ヒロはヒトミの顔を見て【しまった】と声を上げる。
ヒトミから頼まれていたものが有ったのだ、ナパバレーのワインを、アメリカで
直接買って、持ってくることを頼まれていた。
日本ではバカ高い値段で、オプションが付いて、詐欺同然の価格で売られている。
勿論、向こうでも高価で有るが、日本は異常なのだ。
ヒロが忘れたことを謝ると【解っているわよ、ジャン君にお願いして空輸の荷物で
送って貰ったわ】と怒った顔で言う。
ヒロは【それなら、そんな怒った顔するなよ】と言うと。
【ホント頼りない、夕食の準備、さっさとしなさいよ】と言うのだ。
ヒロは【こんな弟使いの荒い姉は姉ちゃんだけだ】とブツブツ言いながら。
娘たちに買い物行くぞと言う。
ヒトミは【エリカちゃんには、お話し有るからここに残って居て】と言う。
ヒロはエリカに笑顔で頷き【良く話を聞いて自分で考えろ、俺は悪い話じゃないと
思う】と言う。
ヒトミはエリカを自分達の養子として、迎える積もりなのだ。
ヒトミが【今日はうちの人も帰ってくるから、きんぴらを作って】と注文する。
コウジはヒロのきんぴらが好きらしい。
ヒロ達は夕食の買い物に行き、鍋と刺身、きんぴらの材料を買った。
ユニオンのスーパーは食材が多彩なのだ。
肉も国内は元より、海外の提携している企業から、物流が有る。
それが貧困国の収入にも成るシステムを作っている。
それは、水循環エネルギーと言う、アドバンテージをユニオンが持って居るから
可能なのだ。
ユニオンの科学部は、今人工的に二酸化炭素を、酸素と炭素に換える、
人工的光合成も研究している。
勿論、植物や自然の力でやるのが、コストも掛からないが、自然への負荷が増え続ける未来を考えるとその研究も必須に感じている。

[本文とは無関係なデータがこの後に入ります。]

/-- `BIT 5,H` (R343). -/
def execBit_5_h (s : State) : Result := .next (s.testBit 5 (.reg .h))

/-- `BIT 5,L` (R343). -/
def execBit_5_l (s : State) : Result := .next (s.testBit 5 (.reg .l))

/-- `BIT 5,(HL)` (R343). -/
def execBit_5_mhl (s : State) : Result := .next (s.testBit 5 .mhl)

/-- `BIT 5,A` (R343). -/
def execBit_5_a (s : State) : Result := .next (s.testBit 5 (.reg .a))

/-- `BIT 6,B` (R343). -/
def execBit_6_b (s : State) : Result := .next (s.testBit 6 (.reg .b))

/-- `BIT 6,C` (R343). -/
def execBit_6_c (s : State) : Result := .next (s.testBit 6 (.reg .c))

/-- `BIT 6,D` (R343). -/
def execBit_6_d (s : State) : Result := .next (s.testBit 6 (.reg .d))

/-- `BIT 6,E` (R343). -/
def execBit_6_e (s : State) : Result := .next (s.testBit 6 (.reg .e))

/-- `BIT 6,H` (R343). -/
def execBit_6_h (s : State) : Result := .next (s.testBit 6 (.reg .h))

/-- `BIT 6,L` (R343). -/
def execBit_6_l (s : State) : Result := .next (s.testBit 6 (.reg .l))

/-- `BIT 6,(HL)` (R343). -/
def execBit_6_mhl (s : State) : Result := .next (s.testBit 6 .mhl)

/-- `BIT 6,A` (R343). -/
def execBit_6_a (s : State) : Result := .next (s.testBit 6 (.reg .a))

/-- `BIT 7,B` (R343). -/
def execBit_7_b (s : State) : Result := .next (s.testBit 7 (.reg .b))

/-- `BIT 7,C` (R343). -/
def execBit_7_c (s : State) : Result := .next (s.testBit 7 (.reg .c))

/-- `BIT 7,D` (R343). -/
def execBit_7_d (s : State) : Result := .next (s.testBit 7 (.reg .d))

/-- `BIT 7,E` (R343). -/
def execBit_7_e (s : State) : Result := .next (s.testBit 7 (.reg .e))

/-- `BIT 7,H` (R343). -/
def execBit_7_h (s : State) : Result := .next (s.testBit 7 (.reg .h))

/-- `BIT 7,L` (R343). -/
def execBit_7_l (s : State) : Result := .next (s.testBit 7 (.reg .l))

/-- `BIT 7,(HL)` (R343). -/
def execBit_7_mhl (s : State) : Result := .next (s.testBit 7 .mhl)

/-- `BIT 7,A` (R343). -/
def execBit_7_a (s : State) : Result := .next (s.testBit 7 (.reg .a))

/-- `RES 0,B` (R344). -/
def execRes_0_b (s : State) : Result := .next (s.clearBit 0 (.reg .b))

/-- `RES 0,C` (R344). -/
def execRes_0_c (s : State) : Result := .next (s.clearBit 0 (.reg .c))

/-- `RES 0,D` (R344). -/
def execRes_0_d (s : State) : Result := .next (s.clearBit 0 (.reg .d))

/-- `RES 0,E` (R344). -/
def execRes_0_e (s : State) : Result := .next (s.clearBit 0 (.reg .e))

/-- `RES 0,H` (R344). -/
def execRes_0_h (s : State) : Result := .next (s.clearBit 0 (.reg .h))

/-- `RES 0,L` (R344). -/
def execRes_0_l (s : State) : Result := .next (s.clearBit 0 (.reg .l))

/-- `RES 0,(HL)` (R344). -/
def execRes_0_mhl (s : State) : Result := .next (s.clearBit 0 .mhl)

/-- `RES 0,A` (R344). -/
def execRes_0_a (s : State) : Result := .next (s.clearBit 0 (.reg .a))

/-- `RES 1,B` (R344). -/
def execRes_1_b (s : State) : Result := .next (s.clearBit 1 (.reg .b))

/-- `RES 1,C` (R344). -/
def execRes_1_c (s : State) : Result := .next (s.clearBit 1 (.reg .c))

/-- `RES 1,D` (R344). -/
def execRes_1_d (s : State) : Result := .next (s.clearBit 1 (.reg .d))

/-- `RES 1,E` (R344). -/
def execRes_1_e (s : State) : Result := .next (s.clearBit 1 (.reg .e))

/-- `RES 1,H` (R344). -/
def execRes_1_h (s : State) : Result := .next (s.clearBit 1 (.reg .h))

/-- `RES 1,L` (R344). -/
def execRes_1_l (s : State) : Result := .next (s.clearBit 1 (.reg .l))

/-- `RES 1,(HL)` (R344). -/
def execRes_1_mhl (s : State) : Result := .next (s.clearBit 1 .mhl)

/-- `RES 1,A` (R344). -/
def execRes_1_a (s : State) : Result := .next (s.clearBit 1 (.reg .a))

/-- `RES 2,B` (R344). -/
def execRes_2_b (s : State) : Result := .next (s.clearBit 2 (.reg .b))

/-- `RES 2,C` (R344). -/
def execRes_2_c (s : State) : Result := .next (s.clearBit 2 (.reg .c))

/-- `RES 2,D` (R344). -/
def execRes_2_d (s : State) : Result := .next (s.clearBit 2 (.reg .d))

/-- `RES 2,E` (R344). -/
def execRes_2_e (s : State) : Result := .next (s.clearBit 2 (.reg .e))

/-- `RES 2,H` (R344). -/
def execRes_2_h (s : State) : Result := .next (s.clearBit 2 (.reg .h))

/-- `RES 2,L` (R344). -/
def execRes_2_l (s : State) : Result := .next (s.clearBit 2 (.reg .l))

/-- `RES 2,(HL)` (R344). -/
def execRes_2_mhl (s : State) : Result := .next (s.clearBit 2 .mhl)

/-- `RES 2,A` (R344). -/
def execRes_2_a (s : State) : Result := .next (s.clearBit 2 (.reg .a))

/-- `RES 3,B` (R344). -/
def execRes_3_b (s : State) : Result := .next (s.clearBit 3 (.reg .b))

/-- `RES 3,C` (R344). -/
def execRes_3_c (s : State) : Result := .next (s.clearBit 3 (.reg .c))

/-- `RES 3,D` (R344). -/
def execRes_3_d (s : State) : Result := .next (s.clearBit 3 (.reg .d))

/-- `RES 3,E` (R344). -/
def execRes_3_e (s : State) : Result := .next (s.clearBit 3 (.reg .e))

/-- `RES 3,H` (R344). -/
def execRes_3_h (s : State) : Result := .next (s.clearBit 3 (.reg .h))

/-- `RES 3,L` (R344). -/
def execRes_3_l (s : State) : Result := .next (s.clearBit 3 (.reg .l))

/-- `RES 3,(HL)` (R344). -/
def execRes_3_mhl (s : State) : Result := .next (s.clearBit 3 .mhl)

/-- `RES 3,A` (R344). -/
def execRes_3_a (s : State) : Result := .next (s.clearBit 3 (.reg .a))

/-- `RES 4,B` (R344). -/
def execRes_4_b (s : State) : Result := .next (s.clearBit 4 (.reg .b))

/-- `RES 4,C` (R344). -/
def execRes_4_c (s : State) : Result := .next (s.clearBit 4 (.reg .c))

/-- `RES 4,D` (R344). -/
def execRes_4_d (s : State) : Result := .next (s.clearBit 4 (.reg .d))

/-- `RES 4,E` (R344). -/
def execRes_4_e (s : State) : Result := .next (s.clearBit 4 (.reg .e))

/-- `RES 4,H` (R344). -/
def execRes_4_h (s : State) : Result := .next (s.clearBit 4 (.reg .h))

/-- `RES 4,L` (R344). -/
def execRes_4_l (s : State) : Result := .next (s.clearBit 4 (.reg .l))

/-- `RES 4,(HL)` (R344). -/
def execRes_4_mhl (s : State) : Result := .next (s.clearBit 4 .mhl)

/-- `RES 4,A` (R344). -/
def execRes_4_a (s : State) : Result := .next (s.clearBit 4 (.reg .a))

/-- `RES 5,B` (R344). -/
def execRes_5_b (s : State) : Result := .next (s.clearBit 5 (.reg .b))

/-- `RES 5,C` (R344). -/
def execRes_5_c (s : State) : Result := .next (s.clearBit 5 (.reg .c))

/-- `RES 5,D` (R344). -/
def execRes_5_d (s : State) : Result := .next (s.clearBit 5 (.reg .d))

/-- `RES 5,E` (R344). -/
def execRes_5_e (s : State) : Result := .next (s.clearBit 5 (.reg .e))

/-- `RES 5,H` (R344). -/
def execRes_5_h (s : State) : Result := .next (s.clearBit 5 (.reg .h))

/-- `RES 5,L` (R344). -/
def execRes_5_l (s : State) : Result := .next (s.clearBit 5 (.reg .l))

/-- `RES 5,(HL)` (R344). -/
def execRes_5_mhl (s : State) : Result := .next (s.clearBit 5 .mhl)

/-- `RES 5,A` (R344). -/
def execRes_5_a (s : State) : Result := .next (s.clearBit 5 (.reg .a))

/-- `RES 6,B` (R344). -/
def execRes_6_b (s : State) : Result := .next (s.clearBit 6 (.reg .b))

/-- `RES 6,C` (R344). -/
def execRes_6_c (s : State) : Result := .next (s.clearBit 6 (.reg .c))

/-- `RES 6,D` (R344). -/
def execRes_6_d (s : State) : Result := .next (s.clearBit 6 (.reg .d))

/-- `RES 6,E` (R344). -/
def execRes_6_e (s : State) : Result := .next (s.clearBit 6 (.reg .e))

/-- `RES 6,H` (R344). -/
def execRes_6_h (s : State) : Result := .next (s.clearBit 6 (.reg .h))

/-- `RES 6,L` (R344). -/
def execRes_6_l (s : State) : Result := .next (s.clearBit 6 (.reg .l))

/-- `RES 6,(HL)` (R344). -/
def execRes_6_mhl (s : State) : Result := .next (s.clearBit 6 .mhl)

/-- `RES 6,A` (R344). -/
def execRes_6_a (s : State) : Result := .next (s.clearBit 6 (.reg .a))

/-- `RES 7,B` (R344). -/
def execRes_7_b (s : State) : Result := .next (s.clearBit 7 (.reg .b))

/-- `RES 7,C` (R344). -/
def execRes_7_c (s : State) : Result := .next (s.clearBit 7 (.reg .c))

/-- `RES 7,D` (R344). -/
def execRes_7_d (s : State) : Result := .next (s.clearBit 7 (.reg .d))

/-- `RES 7,E` (R344). -/
def execRes_7_e (s : State) : Result := .next (s.clearBit 7 (.reg .e))

/-- `RES 7,H` (R344). -/
def execRes_7_h (s : State) : Result := .next (s.clearBit 7 (.reg .h))

/-- `RES 7,L` (R344). -/
def execRes_7_l (s : State) : Result := .next (s.clearBit 7 (.reg .l))

/-- `RES 7,(HL)` (R344). -/
def execRes_7_mhl (s : State) : Result := .next (s.clearBit 7 .mhl)

/-- `RES 7,A` (R344). -/
def execRes_7_a (s : State) : Result := .next (s.clearBit 7 (.reg .a))

/-- `SET 0,B` (R345). -/
def execSet_0_b (s : State) : Result := .next (s.setBitAt 0 (.reg .b))

/-- `SET 0,C` (R345). -/
def execSet_0_c (s : State) : Result := .next (s.setBitAt 0 (.reg .c))

/-- `SET 0,D` (R345). -/
def execSet_0_d (s : State) : Result := .next (s.setBitAt 0 (.reg .d))

/-- `SET 0,E` (R345). -/
def execSet_0_e (s : State) : Result := .next (s.setBitAt 0 (.reg .e))

/-- `SET 0,H` (R345). -/
def execSet_0_h (s : State) : Result := .next (s.setBitAt 0 (.reg .h))

/-- `SET 0,L` (R345). -/
def execSet_0_l (s : State) : Result := .next (s.setBitAt 0 (.reg .l))

/-- `SET 0,(HL)` (R345). -/
def execSet_0_mhl (s : State) : Result := .next (s.setBitAt 0 .mhl)

/-- `SET 0,A` (R345). -/
def execSet_0_a (s : State) : Result := .next (s.setBitAt 0 (.reg .a))

/-- `SET 1,B` (R345). -/
def execSet_1_b (s : State) : Result := .next (s.setBitAt 1 (.reg .b))

/-- `SET 1,C` (R345). -/
def execSet_1_c (s : State) : Result := .next (s.setBitAt 1 (.reg .c))

/-- `SET 1,D` (R345). -/
def execSet_1_d (s : State) : Result := .next (s.setBitAt 1 (.reg .d))

/-- `SET 1,E` (R345). -/
def execSet_1_e (s : State) : Result := .next (s.setBitAt 1 (.reg .e))

/-- `SET 1,H` (R345). -/
def execSet_1_h (s : State) : Result := .next (s.setBitAt 1 (.reg .h))

/-- `SET 1,L` (R345). -/
def execSet_1_l (s : State) : Result := .next (s.setBitAt 1 (.reg .l))

/-- `SET 1,(HL)` (R345). -/
def execSet_1_mhl (s : State) : Result := .next (s.setBitAt 1 .mhl)

/-- `SET 1,A` (R345). -/
def execSet_1_a (s : State) : Result := .next (s.setBitAt 1 (.reg .a))

/-- `SET 2,B` (R345). -/
def execSet_2_b (s : State) : Result := .next (s.setBitAt 2 (.reg .b))

/-- `SET 2,C` (R345). -/
def execSet_2_c (s : State) : Result := .next (s.setBitAt 2 (.reg .c))

/-- `SET 2,D` (R345). -/
def execSet_2_d (s : State) : Result := .next (s.setBitAt 2 (.reg .d))

/-- `SET 2,E` (R345). -/
def execSet_2_e (s : State) : Result := .next (s.setBitAt 2 (.reg .e))

/-- `SET 2,H` (R345). -/
def execSet_2_h (s : State) : Result := .next (s.setBitAt 2 (.reg .h))

/-- `SET 2,L` (R345). -/
def execSet_2_l (s : State) : Result := .next (s.setBitAt 2 (.reg .l))

/-- `SET 2,(HL)` (R345). -/
def execSet_2_mhl (s : State) : Result := .next (s.setBitAt 2 .mhl)

/-- `SET 2,A` (R345). -/
def execSet_2_a (s : State) : Result := .next (s.setBitAt 2 (.reg .a))

/-- `SET 3,B` (R345). -/
def execSet_3_b (s : State) : Result := .next (s.setBitAt 3 (.reg .b))

/-- `SET 3,C` (R345). -/
def execSet_3_c (s : State) : Result := .next (s.setBitAt 3 (.reg .c))

/-- `SET 3,D` (R345). -/
def execSet_3_d (s : State) : Result := .next (s.setBitAt 3 (.reg .d))

/-- `SET 3,E` (R345). -/
def execSet_3_e (s : State) : Result := .next (s.setBitAt 3 (.reg .e))

/-- `SET 3,H` (R345). -/
def execSet_3_h (s : State) : Result := .next (s.setBitAt 3 (.reg .h))

/-- `SET 3,L` (R345). -/
def execSet_3_l (s : State) : Result := .next (s.setBitAt 3 (.reg .l))

/-- `SET 3,(HL)` (R345). -/
def execSet_3_mhl (s : State) : Result := .next (s.setBitAt 3 .mhl)

/-- `SET 3,A` (R345). -/
def execSet_3_a (s : State) : Result := .next (s.setBitAt 3 (.reg .a))

/-- `SET 4,B` (R345). -/
def execSet_4_b (s : State) : Result := .next (s.setBitAt 4 (.reg .b))

/-- `SET 4,C` (R345). -/
def execSet_4_c (s : State) : Result := .next (s.setBitAt 4 (.reg .c))

/-- `SET 4,D` (R345). -/
def execSet_4_d (s : State) : Result := .next (s.setBitAt 4 (.reg .d))

/-- `SET 4,E` (R345). -/
def execSet_4_e (s : State) : Result := .next (s.setBitAt 4 (.reg .e))

/-- `SET 4,H` (R345). -/
def execSet_4_h (s : State) : Result := .next (s.setBitAt 4 (.reg .h))

/-- `SET 4,L` (R345). -/
def execSet_4_l (s : State) : Result := .next (s.setBitAt 4 (.reg .l))

/-- `SET 4,(HL)` (R345). -/
def execSet_4_mhl (s : State) : Result := .next (s.setBitAt 4 .mhl)

/-- `SET 4,A` (R345). -/
def execSet_4_a (s : State) : Result := .next (s.setBitAt 4 (.reg .a))

/-- `SET 5,B` (R345). -/
def execSet_5_b (s : State) : Result := .next (s.setBitAt 5 (.reg .b))

/-- `SET 5,C` (R345). -/
def execSet_5_c (s : State) : Result := .next (s.setBitAt 5 (.reg .c))

/-- `SET 5,D` (R345). -/
def execSet_5_d (s : State) : Result := .next (s.setBitAt 5 (.reg .d))

/-- `SET 5,E` (R345). -/
def execSet_5_e (s : State) : Result := .next (s.setBitAt 5 (.reg .e))

/-- `SET 5,H` (R345). -/
def execSet_5_h (s : State) : Result := .next (s.setBitAt 5 (.reg .h))

/-- `SET 5,L` (R345). -/
def execSet_5_l (s : State) : Result := .next (s.setBitAt 5 (.reg .l))

/-- `SET 5,(HL)` (R345). -/
def execSet_5_mhl (s : State) : Result := .next (s.setBitAt 5 .mhl)

/-- `SET 5,A` (R345). -/
def execSet_5_a (s : State) : Result := .next (s.setBitAt 5 (.reg .a))

/-- `SET 6,B` (R345). -/
def execSet_6_b (s : State) : Result := .next (s.setBitAt 6 (.reg .b))

/-- `SET 6,C` (R345). -/
def execSet_6_c (s : State) : Result := .next (s.setBitAt 6 (.reg .c))

/-- `SET 6,D` (R345). -/
def execSet_6_d (s : State) : Result := .next (s.setBitAt 6 (.reg .d))

/-- `SET 6,E` (R345). -/
def execSet_6_e (s : State) : Result := .next (s.setBitAt 6 (.reg .e))

/-- `SET 6,H` (R345). -/
def execSet_6_h (s : State) : Result := .next (s.setBitAt 6 (.reg .h))

/-- `SET 6,L` (R345). -/
def execSet_6_l (s : State) : Result := .next (s.setBitAt 6 (.reg .l))

/-- `SET 6,(HL)` (R345). -/
def execSet_6_mhl (s : State) : Result := .next (s.setBitAt 6 .mhl)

ヒロ達の今日の夕食は豚肉と、しめじ、ネギ、厚揚げ、鳥のツミレの入った、
こぶ出汁醤油味の、スタンダードな鍋と、牛の細切れが入ったきんぴら、
刺身はタコ、するめイカ、イシガキ鯛の刺身を買った。
ヒトミの夫、コウジも帰って来て、皆で日本の食事を楽しむことに。
ヒロは久々の日本酒、香川県の喜び凱陣、金毘羅大芝居を味わう、皆で鍋をつつき
刺身の大皿をつつき、酒を飲む。
ヒロがエリカに【話は決まったか】と聞くとエリカがうなずく。
ヒロが娘たちに大発表が有ると、エリカを立たせて、エリカ自身に
医学を学ぶ事、そしてヒトミとコウジの養子に成ることを発表させた。
美樹が【エーッ、と驚いて、先生いつ頃から話しが有ったの】と聞く。
ヒロが【アメリカの任務が終わる頃からだ】と答える。
美樹が【急すぎるよ先生】と言うとヒロが【美樹今までと何も変わらない、
同じ家族でチームだ、エリカは医療で俺たちを支え、俺たちは任務をこなす
ユニオンは多様な力で動いて、助け合う共同体なんだ】と言う。
エリカが【皆が怪我や病気しても、安心できる医師に成る】と言うと、
ユウが‘【エリカちゃん偉いわ】と抱きしめハグをする。
美樹が【私も医者に成ろうかな?】と言うと、アリサが【アンタじゃ無理でしょ】と言う。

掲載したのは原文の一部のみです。